Codex is wicked efficient with context windows, with the tradeoff of time spent. It hurts the flow state, but overall I've found that it's the best at having long conversations/coding sessions.

▲

behnamoh 5 hours ago | parent [-]

yeah it throws me out of the "flow", which I don't like. maybe the cerebras deal helps with that.

▲

postalcoder 5 hours ago | parent [-]

It's worth it at the end of the day because it tends to properly scope out changes and generate complete edits, whereas I always have to bring Opus around to fix things it didn't fix or manually loop in some piece of context that it didn't find before.

That said, faster inference can't come soon enough.

	▲	behnamoh 4 hours ago \| parent [-]
		> That said, faster inference can't come soon enough. why is that? technical limits? I know cerebras struggles with compute and they stopped their coding plan (sold out!). their arch also hasn't been used with large models like gpt-5.2. the largest they support (if not quantized) is glm 4.7 which is <500B params.

▲

vmg12 6 hours ago | parent | prev [-]

I think this explains why I'm not getting the most out of codex, I like to interrupt and respond to things i see in reasoning tokens.

▲

behnamoh 5 hours ago | parent [-]

that's the main gripe I have with codex; I want better observability into what the AI is doing to stop it if I see it going down the wrong path. in CC I can see it easily and stop and steer the model. in codex, the model spends 20m only for it to do something I didn't agree on. it burns OpenAI tokens too; they could save money by supporting this feature!

▲

zeroxfe 5 hours ago | parent [-]

You're in luck -- /experimetal -> enable steering.
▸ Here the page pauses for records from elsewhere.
-- ==== Sys2Proof/Machine/Scheduler.lean ====
section
/-! DEFINITION. The Send Scheduler (42_scheduler.md): the SEND command and the scheduler's action of each cycle. -/

namespace Sys2Proof.Machine

/-- SEND in a cycle with `cmd_xfer` (R126). -/
def sendWrites (addr len : Byte) (data : Bytes 11) : CuWrites :=
  match payloadOperand len data with
  | none => completed (plainResult 0x3 .payloadLen 0)
  | some d => { completed (frameResult 0x3 addr d) with push := some (TxEntry.ofPayload addr d) }

/-- SEND: assemble a frame and queue it for writing (R126). While the queue is full it is held: `cmd_ready` is 0, no command
transfers (R26, R163). -/
def execSend (addr len : Byte) (data : Bytes 11) (s : State) : Host.Outcome State Fault Refusal :=
  .next { toEngine := applyCu s.toEngine (if s.queueFull then noTransfer s.toEngine else sendWrites addr len data) }

/-- What SS does in a cycle (R127). -/
inductive SsAction where
  /-- R128. -/
  | countdown
  /-- R132. -/
  | idle
  /-- R131. -/
  | drop
  /-- R129. -/
  | writeStart
  /-- R130. -/
  | hold
  deriving DecidableEq, Repr

/-- The action of R127: the first whose condition holds, read from start-of-cycle state and the cycle's inputs. -/
def ssAction {p : Params} (i : Inputs) (s : Engine p) : SsAction :=
  if 0 < s.spCnt.toNat then .countdown
  else if s.txq.isEmpty then .idle
  else if !i.linkUp then .drop
  else if i.txReady then .writeStart
  else .hold

/-- The load value of the spacing counter, `S - 1` in `W_SP` bits (R41). It fits: `S <= 2 ^ W_SP` (R11, R16). -/
def spLoad (p : Params) : BitVec p.spWidth := BitVec.ofNat p.spWidth (p.spacing - 1)

/-- SS's writes for each action (R128 to R132). A drop counts as a write start (R131). -/
def ssWrites {p : Params} (a : SsAction) (s : Engine p) : SsWrites p :=
  match a with
  | .countdown => { pop := false, spCnt := s.spCnt - 1, txFail := false, set := 0 }
  | .idle => { pop := false, spCnt := s.spCnt, txFail := false, set := 0 }
  | .drop => { pop := true, spCnt := spLoad p, txFail := true, set := Sticky.txFail }
  | .writeStart => { pop := true, spCnt := spLoad p, txFail := false, set := 0 }
  | .hold => { pop := false, spCnt := s.spCnt, txFail := false, set := 0 }

/-- The scheduler's step of a non-reset cycle (R127). -/
def ssStep {p : Params} (i : Inputs) (s : Engine p) : SsWrites p := ssWrites (ssAction i s) s

end Sys2Proof.Machine
end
	▲	behnamoh 5 hours ago \| parent [-]
		I first need to see real time AI thoughts before I can steer it tho! Codex hides most of them

▲ kordlessagain 25 minutes ago | parent | prev | next [-]

If anyone cares to use Codex in a nice Docker container: https://github.com/DeepBlueDynamics/codex-container

▲ coffeeaddict1 5 hours ago | parent | prev | next [-]

What I really want from Codex is checkpoints ala Copilot. There are a couple of issues [0][1] opened about on GitHub, but it doesn't seem a priority for the team.

[0] https://github.com/openai/codex/issues/2788

[1] https://github.com/openai/codex/issues/3585

	▲	toephu2 3 hours ago \| parent \| next [-]
		Gemini CLI has this
	▲	wahnfrieden 5 hours ago \| parent \| prev [-]
		They routinely mention in GitHub that they heavily prioritize based on "upvotes" (emoji reacts) in GitHub issues, and they close issues that don't receive many. So if you want this, please "upvote" those issues.

▲ daxfohl 2 hours ago | parent | prev | next [-]

I like it but wonder why it seems so slow compared to the chatgpt web interface. I still find myself more productive copying and pasting from chat much of the time. You get virtually instant feedback, and it feels far more natural when you're tossing around ideas, seeing what different approaches look like, trying to understand the details, etc. Going back to codex feels like you're waiting a lot longer for it to do the wrong thing anyway, so the feedback cycle is way slower and more frustrating. Specifically I hate when I ask a question, and it goes and starts editing code, which is pretty frequent. That said, it's great when it works. I just hope that someday it'll be as easy and snappy to chat with as the web interface, but still able to perform local tasks.

▲ SafeDusk 2 hours ago | parent | prev | next [-]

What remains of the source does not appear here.